In a monotonic model, suppose that, for every pair of different partitions \(\Pi ^{j}\ne \Pi ^{j^{\prime }}\), their join contains only singletons; \(\Pi ^{j}\vee \Pi ^{j^{\prime }}=\{\{\omega \}\left| \right. \omega \in \Omega \}\). Then, there is no pair of different states belonging to the same element of \( \Pi ^{j}\) and also to the same element of \(\Pi ^{j^{\prime }}\). In particular, there are no two *consecutive* states belonging to the same element of \(\Pi ^{j}\) and, at the same time, belonging to the same element of \(\Pi ^{j^{\prime }}\). This means that there is no cycle of length two; i.e., \(\mathfrak I ^{*}\) is empty. Hence, this monotonic model is acyclic because, by Proposition 3, the existence of any cycle would imply the existence of a cycle of length two.

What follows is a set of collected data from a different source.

@[simp] theorem busRead_cfg (hdr : List Byte) (n : Nat) (s : State) : (busRead hdr n s).2.cfg = s.cfg := rfl
@[simp] theorem busRead_ctx (hdr : List Byte) (n : Nat) (s : State) : (busRead hdr n s).2.ctx = s.ctx := rfl
@[simp] theorem busRead_evt (hdr : List Byte) (n : Nat) (s : State) : (busRead hdr n s).2.evt = s.evt := rfl
@[simp] theorem busRead_seq (hdr : List Byte) (n : Nat) (s : State) : (busRead hdr n s).2.seq = s.seq := rfl
@[simp] theorem busRead_stack (hdr : List Byte) (n : Nat) (s : State) : (busRead hdr n s).2.stack = s.stack := rfl
@[simp] theorem busRead_served (hdr : List Byte) (n : Nat) (s : State) : (busRead hdr n s).2.served = s.served := rfl
@[simp] theorem busRead_inputs (hdr : List Byte) (n : Nat) (s : State) : (busRead hdr n s).2.inputs = s.inputs := rfl
@[simp] theorem busRead_sched (hdr : List Byte) (n : Nat) (s : State) : (busRead hdr n s).2.sched = s.sched := rfl
@[simp] theorem busRead_trace (hdr : List Byte) (n : Nat) (s : State) :
    (busRead hdr n s).2.trace = .busRead hdr n (busRead hdr n s).1 :: s.trace := rfl
@[simp] theorem busRead_platMask (hdr : List Byte) (n : Nat) (s : State) :
    (busRead hdr n s).2.env.platMask = s.env.platMask := transfer_platMask ..
@[simp] theorem busRead_crcOn (hdr : List Byte) (n : Nat) (s : State) :
    (busRead hdr n s).2.env.chip.crcOn = s.env.chip.crcOn := transfer_crcOn ..

/-! ## What follows an action -/

/-- Only `ctx.dbl` and the event record differ. -/
def OnlyRecord (s t : State) : Prop :=
  t = { s with ctx := { s.ctx with dbl := t.ctx.dbl }, evt := t.evt }

theorem OnlyRecord.refl (s : State) : OnlyRecord s s := rfl

theorem OnlyRecord.trans {s t u : State} (h : OnlyRecord s t) (k : OnlyRecord t u) : OnlyRecord s u := by
  unfold OnlyRecord at *
  rw [k, h]

theorem onlyRecord_setEvt (r : EventRec) (s : State) : OnlyRecord s (setEvt r s) := rfl

theorem onlyRecord_setDbl (d : Dbl) (s : State) : OnlyRecord s (setDbl d s) := rfl

theorem enterGroup8_only (v : Snap) (s : State) : OnlyRecord s (enterGroup8 v s).1 := rfl

theorem enterGroup7_only (v : Snap) (s : State) : OnlyRecord s (enterGroup7 v s).1 := by
  unfold enterGroup7; split <;> rfl

theorem enterGroup6_only (v : Snap) (s : State) : OnlyRecord s (enterGroup6 v s).1 := by
  unfold enterGroup6; split
  · rfl
  · exact enterGroup7_only v s

theorem dispatchRx_only (v : Snap) (s : State) : OnlyRecord s (dispatchRx v s).1 := by
  unfold dispatchRx; split <;> rfl

theorem enterGroup5_only (v : Snap) (s : State) : OnlyRecord s (enterGroup5 v s).1 := by
  unfold enterGroup5; split
  · dsimp only; split <;> rfl
  · exact enterGroup6_only v s

theorem enterBenign_only (v : Snap) (s : State) : OnlyRecord s (enterBenign v s).1 := by
  unfold enterBenign; split
  · rfl
  · exact enterGroup5_only _ s

theorem enterGroup4_only (v : Snap) (s : State) : OnlyRecord s (enterGroup4 v s).1 := by
  unfold enterGroup4; split
  · rfl
  · exact enterBenign_only v s

theorem enterGroup3_only (v : Snap) (s : State) : OnlyRecord s (enterGroup3 v s).1 := by
  unfold enterGroup3; split
  · rfl
  · exact enterGroup4_only v s

theorem enterGroup2b_only (v : Snap) (s : State) : OnlyRecord s (enterGroup2b v s).1 := by
  unfold enterGroup2b; split
  · rfl
  · exact enterGroup3_only v s

theorem enterGroup2a_only (v : Snap) (s : State) : OnlyRecord s (enterGroup2a v s).1 := by
  unfold enterGroup2a; split
  · rfl
  · exact enterGroup2b_only v s

theorem enterGroup2_only (v : Snap) (s : State) : OnlyRecord s (enterGroup2 v s).1 := by
  unfold enterGroup2; split
  · rfl
  · exact enterGroup3_only v s

theorem endCapture_only (v : Snap) (s : State) : OnlyRecord s (endCapture v s).1 :=
  (onlyRecord_setEvt _ s).trans (enterGroup2_only _ _)

theorem freeOr_only (q : PassPt) (v : Snap) (s : State) (after : State × Next) (h : OnlyRecord s after.1) :
    OnlyRecord s (freeOr q v s after).1 := by
  unfold freeOr; split
  · rfl
  · exact h

theorem passFollow_only (p : PassPt) (v : Snap) (d : List Byte) (s : State) :
    OnlyRecord s (passFollow p v d s).1 := by
  cases p <;> simp only [passFollow]
  case capStatus => split; · rfl
                    · exact endCapture_only _ s
  case capSub => exact endCapture_only _ s
  case g2Hi => exact (onlyRecord_setEvt _ s).trans (enterGroup2a_only _ _)
  case g2aCb => exact enterGroup2b_only v s
  case g2bCb => exact enterGroup3_only v s
  case g3Clr => exact enterGroup4_only v s
  case g4Clr => exact enterBenign_only v s
  case g5Benign => exact enterGroup5_only _ s
  case g5Clr => split; · rfl
                · exact dispatchRx_only v s
  case g5Sub => exact dispatchRx_only v s
  case g5Err => exact freeOr_only _ v s _ (enterGroup6_only _ s)
  case g5Ok => exact freeOr_only _ v s _ (enterGroup6_only _ s)
  case g5Flip => exact (onlyRecord_setDbl _ s).trans (enterGroup6_only _ _)
  case g6Clr => exact freeOr_only _ v s _ rfl
  case g6Cb => exact enterGroup7_only v s
  case g7Clr => exact freeOr_only _ v s _ rfl
  case g7Cb => exact enterGroup8_only v s
  all_goals rfl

Conversely, suppose that there is no alternating cycle. Let \(j_{1}\ne j_{2}\in J\) be two arbitrary players. Suppose by contradiction that there are two distinct states \(\omega _{1}\) and \(\omega _{2}\) in the same element of the join \(\Pi ^{j_{1}}\vee \Pi ^{j_{2}}\). Because the join is a refinement of \(\Pi ^{j_{1}}\), then, \(\omega _{1}\) and \(\omega _{2}\) belong to the same element of \(\Pi ^{j_{1}}\). Hence, the meet-join diagram has the \( j_{1}\)-edge \(\left\langle j_{1};\omega _{1},\omega _{2}\right\rangle \). Similarly, \(\omega _{1}\) and \(\omega _{2}\) are in the same element of \(\Pi ^{j_{2}}\), and the meet-join diagram has the \(j_{2}\)-edge \(\left\langle j_{2};\omega _{2},\omega _{1}\right\rangle \). Consider the path \( c=\{\left\langle j_{1};\omega _{1},\omega _{2}\right\rangle ,\left\langle j_{2};\omega _{2},\omega _{1}\right\rangle \}\). Clearly, \(c\) is an alternating cycle, which contradicts the hypothesis.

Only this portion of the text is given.